徐大海詫異的問:“打聽什么?”楊城見他不似作偽,笑嘻嘻的說:“這春柳記不少人都眼紅呢,多少人想開同樣的店,都沒做起來,都動了心思來挖人,別說掌柜,就連伙計都挖不走呢。”
徐大海暗自吃驚:故意道:“這家的老板不知道是那位高人,竟然如此厲害。”
楊城附過來低聲說:“別人不知道,我可知道這家的老板就是一個小娘子,我看她十分了得,比起珍珠夫人也不遑多讓。”
小娘子,春柳記。徐大海沉吟著。吃完飯跟楊城作別,他叫了馬車先去了客棧而并沒有急著去都指揮府,徐大海叫人去打聽一下春柳記,果然春柳記就是柳娘子開的,還開了好幾家。徐大海花了點時間都去看過,只見家家生意都十分好,徐大海苦笑,看來帶柳娘子進京的任務十分艱巨啊。
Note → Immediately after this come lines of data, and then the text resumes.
/-- The body of a DRP INPUT report (14 R337). -/
inductive Report where
  | rollcall (module port : Nat) (o : Outcome341) (far : Nat)
  | linkEvent (module port : Nat) (active : Bool)
  | pull (module input : Nat)
  | missingRanks (module slot step : Nat) (ranks : List Nat)
  | binding (module slot group : Nat) (bound : Bool)
  | drainState (module slice replay live streams : Nat)
  | error (module code sev instance_ : Nat)
  | rcsCmd (module : Nat) (mb : MbxRef) (role : Role) (opcode : Nat) (payload : List Byte)
  | result (module dseq status : Nat)
  | sensor (r : SensorReport)
  | probeResult (ep : Nat) (alive : Bool)
  | linkProbeLost (module port : Nat)
  | timer
deriving DecidableEq, Repr

/-- What a DRP message carries: `answer` is the conductor's response to a conductor command that mailbox `mb` forwarded
(13 R317; 14 R336). -/
inductive DrpBody where
  | cmd (b : CmdBody)
  | report (r : Report)
  | answer (mb : MbxRef) (status detail : Nat) (payload : List Byte)
  | empty
deriving DecidableEq, Repr

/-- A DRP message (14 R336): header fields and body. `agent` is the target of a COMMAND or the source of an INPUT. -/
structure DrpMsg where
  dver : Nat
  dclass : Nat
  dtype : Nat
  cterm : Nat
  secondary : Bool
  critical : Bool
  ethernet : Bool
  reassert : Bool
  needsAck : Bool
  seq : Nat
  agent : Nat
  digest : BitVec 128
  rtime : Nat
  body : DrpBody
deriving DecidableEq, Repr

/-- A log entry of the sequencer (14 R338). -/
structure LogEntry where
  index : Nat
  rtime : Nat
  agent : Nat
  aseq : Nat
  report : Report
deriving DecidableEq, Repr

/-- One inventory record (15 R382). -/
structure InvRec where
  cls : Nat
  pos : Nat
  state : Nat
  part : Nat
  serial : Nat
  hours : Nat
  firstSeen : Nat
  removed : Nat
deriving DecidableEq, Repr

/-- The payload a ledger LANE record keeps of one lane (11 R287). -/
structure LaneRec where
  kind : Nat
  hours : Nat
  farDev : Nat
  txPre : Int
  txPost : Int
  ctle : Nat
  dfe : List Int
  eye : Nat
  bringups : Nat
  fails : Nat
deriving DecidableEq, Repr

/-- What the receiver of one lane finds besides the training word (11 R267, R271, R274): marker polarity, skew above
16 ns, whether its adaptation is done, and the coefficient request it chooses to send next. -/
structure TrainSense where
  inverted : Bool
  skewBad : Bool
  adapted : Bool
  reqPre : Nat
  reqPost : Nat
  preset : Nat
  ctle : Nat
  dfe : List Int
deriving DecidableEq, Repr

/-- A staged transfer's kind (13 R321). -/
inductive Staged where
  | plan | program | firmware
deriving DecidableEq, Repr

abbrev Reg5 := BitVec 5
聽說京城來人了柳桃十分詫異,見到是徐大海更驚奇了,按理說要來人也應該是廣平侯府的人,莫不是李春被自家老爹虐了、不得不外家出面——這么想著柳桃不由緊張起來。
徐大海見到柳桃先磕頭,十分恭敬:“表少奶奶。”柳桃也不寒暄,只急急問他:“是小春哥出了什么事嗎?”
徐大海額頭不免滴汗:“表少爺一切安好,只是他非常想念表少奶奶,想請表少奶奶去京城團聚。”
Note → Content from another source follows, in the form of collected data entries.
/-! ## The whole state -/

/-- The module. `regs` is the register file of Machine/Regs.lean (keyed by register and instance; absent = the reset
value of its table); `mem` is fabric memory as (address, byte) pairs, unlisted bytes zero (10 R242); `banks` is keyed
2^40·quadrant + bank space address / 64. `local` holds packets whose destination is the module (02 R38), oldest first.
`fresh` counts the free values drawn, and `carried` the entries of `out` whose DRP messages the hub has handed to the switch core (14 R336);
both are the model's own fields. -/
structure State where
  pending : List Instr := []
  now : Nat := 0
  tick : Nat := 0
  fresh : Nat := 0
  out : List Out := []
  carried : Nat := 0
  regs : Tab Word := []
  plane : Bool := false
  tray : Nat := 0
  plan : Plan := {}
  planLive : Bool := false
  planHash : BitVec 384 := 0
  ports : Tab PortSt := []
  lanes : Tab LaneSt := []
  tx : Tab LinkTx := []
  lines : Tab LineTx := []
  rx : Tab LinkRx := []
  inq : Tab (List InPkt) := []
  outq : Tab (List OutPkt) := []
  vcbuf : Tab VcBuf := []
  qcharge : Tab Nat := []
  shared : Tab Nat := []
  arb : Tab Nat := []
  tables : Tables := {}
  shadow : Tables := {}
  escVia : Tab Nat := []
  lfsr : Tab (BitVec 32) := []
  inFlows : Tab InFlow := []
  egFlows : Tab EgFlow := []
  buckets : Tab Buckets := []
  local_ : List LocalPkt := []
  cellWait : List (Nat × Nat) := []
  notices : List (Nat × Packet) := []
  heldPkts : List HeldPkt := []
  unitEvents : List UnitEvent := []
  nextCast : Nat := 0
  bindCount : Nat := 0
  instCount : Nat := 0
  topDown : Tab Nat := []
  waitCmds : List (MbxRef × Nat × Nat) := []
  restarting : Bool := false
  verifySlices : List Nat := []
  groups : Tab Group := []
  slots : Tab SlotSt := []
  bindWaits : Tab BindWait := []
  insts : Tab Instance := []
  banks : Tab BankWord := []
  retired : List Nat := []
  spares : List Repair := []
  symTimes : List (Nat × Nat) := []
  ueWords : List (Nat × Nat) := []
  retireAsk : List (Nat × Nat × Nat) := []
  recarve : List Nat := []
  outOfService : List Nat := []
  cdcOut : List Nat := []
  dmaCount : Nat := 0
  ctxs : Tab PipCtx := []
  coreFenced : List Nat := []
  rrCtx : Tab Nat := []
  programs : List Program := []
  mem : List Host.Cell := []
  memPoison : List Nat := []
  memReads : List MemRead := []
  nextMemTag : Nat := 0
  ownReqs : List Nat := []
  ownRsps : List (Nat × Nat × List Byte) := []
  scrubPos : Tab Nat := []
  scrubClock : Tab Nat := []
  scrubMark : Tab Nat := []
  refreshes : Tab Nat := []
  streams : Tab StreamEntry := []
  streamShadow : Tab StreamEntry := []
  runs : Tab StreamRun := []
  sepoch : Nat := 0
  streamSwitch : Option Nat := none
  streamHeld : List Nat := []
  streamTurn : Tab Nat := []
  eth : Tab EthSt := []
  ethAddr : Tab Nat := []
  dmaIdx : Tab Nat := []
  dmaRecheck : List Nat := []
  msixTable : Tab Word := []
  pba : BitVec 64 := 0
  mbx : Tab MbxSt := []
  mbxImage : Tab Word := []
  stored : List (Nat × MbxSt) := []
  hello : List (Nat × Nat) := []
  grants : Tab Nat := []
  stages : Tab StageBuf := []
  recvCount : Nat := 0
  errs : Tab ErrRec := []
  rseq : Nat := 1
  dice : List Die := []
  ledger : Ledger := {}
  trust : Trust := {}
  cond : Cond := {}
  ckpts : List (Nat × Cond) := []
  pair : Pair := {}
  agent : Agent := {}
  power : Power := {}
  phys : Physical := {}
  cnt : Tab Nat := []
  mainSince : Nat := 0
  cntHeld : Tab Nat := []
  always : Tab Nat := []
  linkCnt : Tab Nat := []
  ssSeq : Nat := 0
  ssBusy : Option Nat := none
  ssSkippedBefore : Bool := false
  ssRecord : List Byte := []
  ssPending : Option (Word × Word) := none
  mismatchHours : List Nat := []
deriving DecidableEq, Repr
柳桃聽說李春沒事先松了一口氣,然后又奇道:“他給我都有信件,并沒說要我去啊。而且為什么是跟他外公這邊說?他是不是在廣平侯府被欺負了?”
徐大海大汗,表少奶奶一副立馬要捋袖子去替表少爺出頭的架勢,這這這,這種奇怪的倒錯感是怎么回事啊。
徐大海對這對小夫妻有一定了解,也不敢繞圈子和說些虛浮話語,只簡單明了的說:“咱們老公爺帶表少爺面了圣,還有苗娘娘,兩位貴人對表少爺都非常歡喜。等節后燕家祭過祖、修改了祖譜后燕侯會正式遞表請求冊立世子,還想請表少奶奶去好生勸勸表少爺。”
柳桃皺著眉頭:“勸他做什么?勸他做世子還是勸他不要做?他樂意做就做、不樂意就算了,我這里有事情給他做。”
徐大海對這種鄉下婦人的眼界哭笑不得,只好硬著頭皮說:“表少爺是不想做世子了,可這世子是多少人盼都盼不來的,他唾手可得為什么不做呢?所以還請柳娘子去勸勸他。”
柳桃騰的站起身:“你們這些人真的很奇怪,他都不想做了你們為什么非要他做什么世子,你們覺得稀罕的我們并不覺得。”說完轉身就走了。
徐大海沒想到柳娘子如此炮仗脾氣,倒是和表少爺如出一轍,只得出了府,急書一封將南泉所見所聞和柳娘子的回復報給靜寧公。
而臨近年關時柳葉有了身孕,她渾然不知,直到時常胸悶作嘔,李氏瞧出不對請來大夫才診斷出來,喜得李氏連連念佛,從此掃帚都不讓柳葉拿了只讓她好生休養,柳桃聽了又送去一些補品不提。
既然勸不動表少奶奶徐大海留在南泉也沒用,總不能把人擄走,靜寧公叫他回來,徐大海臨走再次拜訪柳桃,勸道:“表少奶奶為何不希望夫君功成名就呢?表少爺不是那等喜新厭舊之人。”這話暗戳戳的指柳桃小心眼兒了,怕夫君見了世面得了富貴拋棄自己因而阻礙夫君前程。
柳桃道:“我認識他的時候他只是個清水江的孤兒。我喜歡他這個人不是因為他的身份。他想要的東西他自己會爭取,他不想要的我也不會勸他去做,富貴也好,貧苦也好,只要是自己雙手掙出來的就行。”
這油鹽不進的態度瞧著自己多說無益,徐大海拱了拱手告辭了。